### Aim of the task
Read the records beneath this task and copy every line that contains the string "updCore".

Collected data:
================

-- ==== Sys2Proof/Machine/Agents.lean ====
section
/-!
DEFINITION. What cores do with the packets that reach them (R113, R130, R134, R402, R404, R405), and the agents of
the base beside the slices: the region homes (R404, R406), the cluster filters and directories (R407) and the
barrier units (R425, R426).
-/
namespace Sys2Proof.Machine

/-! ## Answers at a core: lines and data (R113, R267) -/

/-- A fetched line taken into the first-level cache (R113): dirty bytes keep their values; the lease is the one
that home granted. -/
def State.installLine (s : State) (core : Nat) (p : Packet) : State :=
  match s.l1 core p.ctx p.loc with
  | some l =>
    if l.excl.isSome then s
    else s.updLines core (fun x => x.ctx == p.ctx && x.loc == p.loc) fun x => { x with
      valid := true, lease := p.time, data := lineMerge x.dirty x.data p.data
      poison := p.poison &&& (15 - fullSectors x.dirty) }
  | none =>
    if s.lineRoom core = 0 then s
    else
      let s := s.makeRoom core
      s.updCore core fun c => { c with lines := c.lines ++
        [⟨p.ctx, p.loc, p.pa, p.disle, p.dunit, true, p.time, 0, p.data, p.poison, none, false, 0⟩] }

/-- The parts of an operation that a packet answers: those that have left for its line. -/
def Op.answered (o : Op) (p : Packet) : List Part :=
  o.parts.filter fun x => x.st == .sent && x.line == p.loc / 128 * 128

/-- The parts of a load take their bytes from an answer, with the dirty bytes of the core's own line over them
when the line was fetched under a lease (R113). -/
def State.takeData (s : State) (o : Op) (p : Packet) (lease : Bool) : State :=
  let ps := o.answered p
  let own := if lease then s.l1 o.core o.ctx p.loc else none
  let (data, poison) := match own with
    | some l => (lineMerge l.dirty l.data p.data, p.poison &&& (15 - fullSectors l.dirty))
    | none => (p.data, p.poison)
  s.updParts o.id (fun x => ps.contains x) fun x => x.take data poison

/-- The elements of a tolerant load that an answer of their line brings (R97, R283, R406): the FP32 value and
the status of each. -/
def State.takeElements (s : State) (o : Op) (p : Packet) : State :=
  let ps := o.answered p
  s.updParts o.id (fun x => ps.contains x) fun x =>
    let n := lineGet p.data x.off 16
    let w := match s.regionAt x.pa with
      | some r => (s.region r).exponent
      | none => 0
    { x with
      data := (readW96 (elemX n) (elemSt n) w).toNat + elemSt n * 2 ^ 32
      st := .done, poison := x.poisoned p.poison }

/-- DATA at a core: the answer to a fetch under a lease, to a read at home, or to a tolerant load. -/
def State.coreData (s : State) (p : Packet) : State :=
  match s.op? p.tag with
  | none => s
  | some o =>
    let lease := p.aux.headD 0 == 1
    match o.kind with
    | .ldt _ => (s.takeElements o p).completeOp o.id
    | _ =>
      let s := s.takeData o p lease
      let s := if lease && !o.mark then s.installLine o.core { p with disle := p.sisle, dunit := p.sunit } else s
      s.completeOp o.id

/-- DATA: read data arrive at a core, an engine or an agent of the base (R394). -/
def execDataArrive (isle unit : Nat) (s : State) : Result :=
  onPacket s isle unit 0x10 fun s p =>
    if s.isTicket p.tag then s.answerTicket p.tag p.data p.poison 0
    else if p.dstCore < 256 then s.coreData p
    else if 176 ≤ p.dunit ∧ p.dunit < 184 then s.engineData isle p
    else s

/-! ## Answers at a core: write-backs and acknowledgements (R130, R134, R405) -/

/-- A core's drain for a record has all its answers: DDONE with Gmax goes to the slice (R400). -/
def State.answerDreqs (s : State) : State :=
  s.drains.foldl
    (fun (s : State) e => match e.2.owner with
      | .dreq isle slice loc pa =>
        if e.2.pend.isEmpty then
          { s with drains := drop s.drains e.1 }.send
            { Packet.basic 0x21 vcC 0 (isleOf e.2.core) (unitOfCore e.2.core) isle slice e.2.ctx 0 with
              time := e.2.gmax, pa := pa, loc := loc }
        else s
      | _ => s) s

/-- What a holder answers to its region home (R405). -/
def State.sendUnits (s : State) (core ctx region typ units : Nat) : State :=
  let r := s.region region
  s.send { Packet.basic typ vcC 0 (isleOf core) (unitOfCore core) r.hisle r.hslice ctx 0 with
    aux := [region, units, core] }

/-- The answers of a holder that wait for no write-back any more are sent; a share of no units is forgotten
(R405). -/
def State.answerShares (s : State) (core : Nat) : State :=
  (s.core core).shares.foldl
    (fun (s : State) h =>
      if h.drains.isEmpty && !h.answer.isEmpty then
        let s := h.answer.foldl (fun (s : State) a => s.sendUnits core h.ctx h.region a.1 a.2) s
        if h.units = 0 ∧ h.asked = false then
          s.updCore core fun c =>
            { c with shares := c.shares.filter fun x => !(x.ctx == h.ctx && x.region == h.region) }
        else s.updShare core h.ctx h.region fun x => { x with answer := [] }
      else s) s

================

### Result
      s.updCore core fun c => { c with lines := c.lines ++
          s.updCore core fun c =>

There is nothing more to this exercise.